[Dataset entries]

%%

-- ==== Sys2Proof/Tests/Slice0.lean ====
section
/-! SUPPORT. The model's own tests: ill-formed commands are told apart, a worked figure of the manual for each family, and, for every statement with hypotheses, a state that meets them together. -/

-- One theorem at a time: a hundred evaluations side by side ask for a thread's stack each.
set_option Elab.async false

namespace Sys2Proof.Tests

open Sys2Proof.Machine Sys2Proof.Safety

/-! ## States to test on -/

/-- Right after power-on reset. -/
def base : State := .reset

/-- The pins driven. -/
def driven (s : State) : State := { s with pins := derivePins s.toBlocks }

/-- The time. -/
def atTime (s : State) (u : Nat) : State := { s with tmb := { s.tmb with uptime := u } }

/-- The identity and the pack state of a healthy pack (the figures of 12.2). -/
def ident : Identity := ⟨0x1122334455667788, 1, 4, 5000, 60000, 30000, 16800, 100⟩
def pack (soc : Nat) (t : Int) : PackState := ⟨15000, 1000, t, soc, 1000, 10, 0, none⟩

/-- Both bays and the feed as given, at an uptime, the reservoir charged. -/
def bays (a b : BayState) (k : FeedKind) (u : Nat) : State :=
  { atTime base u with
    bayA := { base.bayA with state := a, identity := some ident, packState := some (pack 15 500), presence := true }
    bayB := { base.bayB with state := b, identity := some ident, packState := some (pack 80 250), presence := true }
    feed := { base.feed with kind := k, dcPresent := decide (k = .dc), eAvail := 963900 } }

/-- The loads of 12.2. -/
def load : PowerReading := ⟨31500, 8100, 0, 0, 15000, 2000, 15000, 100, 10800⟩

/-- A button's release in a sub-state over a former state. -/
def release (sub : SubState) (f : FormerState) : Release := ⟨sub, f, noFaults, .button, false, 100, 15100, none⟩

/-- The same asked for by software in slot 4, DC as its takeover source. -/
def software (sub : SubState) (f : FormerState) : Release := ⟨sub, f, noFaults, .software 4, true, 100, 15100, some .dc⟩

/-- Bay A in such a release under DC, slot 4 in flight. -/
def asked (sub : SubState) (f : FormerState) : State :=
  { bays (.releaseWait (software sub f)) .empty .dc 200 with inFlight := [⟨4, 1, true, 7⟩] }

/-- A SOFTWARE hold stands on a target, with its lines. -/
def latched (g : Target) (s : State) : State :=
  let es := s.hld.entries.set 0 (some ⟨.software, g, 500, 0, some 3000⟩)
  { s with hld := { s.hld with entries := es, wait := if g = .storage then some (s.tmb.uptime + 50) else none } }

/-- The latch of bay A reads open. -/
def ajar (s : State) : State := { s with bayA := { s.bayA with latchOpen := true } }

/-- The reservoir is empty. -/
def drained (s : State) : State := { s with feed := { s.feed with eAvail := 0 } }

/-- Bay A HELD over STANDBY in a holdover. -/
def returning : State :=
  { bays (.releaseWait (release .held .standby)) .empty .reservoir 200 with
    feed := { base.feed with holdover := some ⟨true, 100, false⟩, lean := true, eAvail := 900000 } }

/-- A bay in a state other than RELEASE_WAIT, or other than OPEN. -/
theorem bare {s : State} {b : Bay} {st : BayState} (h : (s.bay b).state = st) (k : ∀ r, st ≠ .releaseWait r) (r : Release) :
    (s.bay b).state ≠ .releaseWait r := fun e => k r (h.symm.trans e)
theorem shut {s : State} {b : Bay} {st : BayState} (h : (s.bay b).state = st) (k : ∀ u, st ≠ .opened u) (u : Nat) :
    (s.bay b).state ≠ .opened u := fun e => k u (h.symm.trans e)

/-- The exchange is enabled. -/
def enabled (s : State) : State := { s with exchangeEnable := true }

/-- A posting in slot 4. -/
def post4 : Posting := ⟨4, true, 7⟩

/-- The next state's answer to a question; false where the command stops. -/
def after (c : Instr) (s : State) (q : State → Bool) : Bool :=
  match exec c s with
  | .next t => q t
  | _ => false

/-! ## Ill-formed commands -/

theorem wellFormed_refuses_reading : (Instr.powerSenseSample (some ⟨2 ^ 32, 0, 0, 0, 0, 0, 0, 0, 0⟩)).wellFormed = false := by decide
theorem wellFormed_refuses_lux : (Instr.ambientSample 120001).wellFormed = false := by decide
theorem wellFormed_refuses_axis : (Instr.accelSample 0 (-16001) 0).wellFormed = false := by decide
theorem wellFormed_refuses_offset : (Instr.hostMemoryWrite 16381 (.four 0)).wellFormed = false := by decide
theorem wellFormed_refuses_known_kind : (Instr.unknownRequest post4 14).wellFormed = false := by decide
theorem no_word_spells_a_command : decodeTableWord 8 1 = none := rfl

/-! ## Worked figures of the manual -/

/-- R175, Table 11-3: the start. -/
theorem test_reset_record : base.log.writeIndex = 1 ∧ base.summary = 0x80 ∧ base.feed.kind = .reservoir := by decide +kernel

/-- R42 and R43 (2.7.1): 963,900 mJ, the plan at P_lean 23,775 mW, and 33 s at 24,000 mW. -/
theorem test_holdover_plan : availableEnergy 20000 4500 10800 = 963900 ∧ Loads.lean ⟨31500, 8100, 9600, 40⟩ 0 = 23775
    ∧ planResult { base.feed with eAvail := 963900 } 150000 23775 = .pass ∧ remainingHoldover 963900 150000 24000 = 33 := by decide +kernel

%%

WORK INSTRUCTIONS: Please copy the lines above from the line with "base.feed with holdover" up to and including the line with "is enabled. -/", exactly as written and with nothing else.

FINISHED EXERCISE:
    feed := { base.feed with holdover := some ⟨true, 100, false⟩, lean := true, eAvail := 900000 } }

/-- A bay in a state other than RELEASE_WAIT, or other than OPEN. -/
theorem bare {s : State} {b : Bay} {st : BayState} (h : (s.bay b).state = st) (k : ∀ r, st ≠ .releaseWait r) (r : Release) :
    (s.bay b).state ≠ .releaseWait r := fun e => k r (h.symm.trans e)
theorem shut {s : State} {b : Bay} {st : BayState} (h : (s.bay b).state = st) (k : ∀ u, st ≠ .opened u) (u : Nat) :
    (s.bay b).state ≠ .opened u := fun e => k u (h.symm.trans e)

/-- The exchange is enabled. -/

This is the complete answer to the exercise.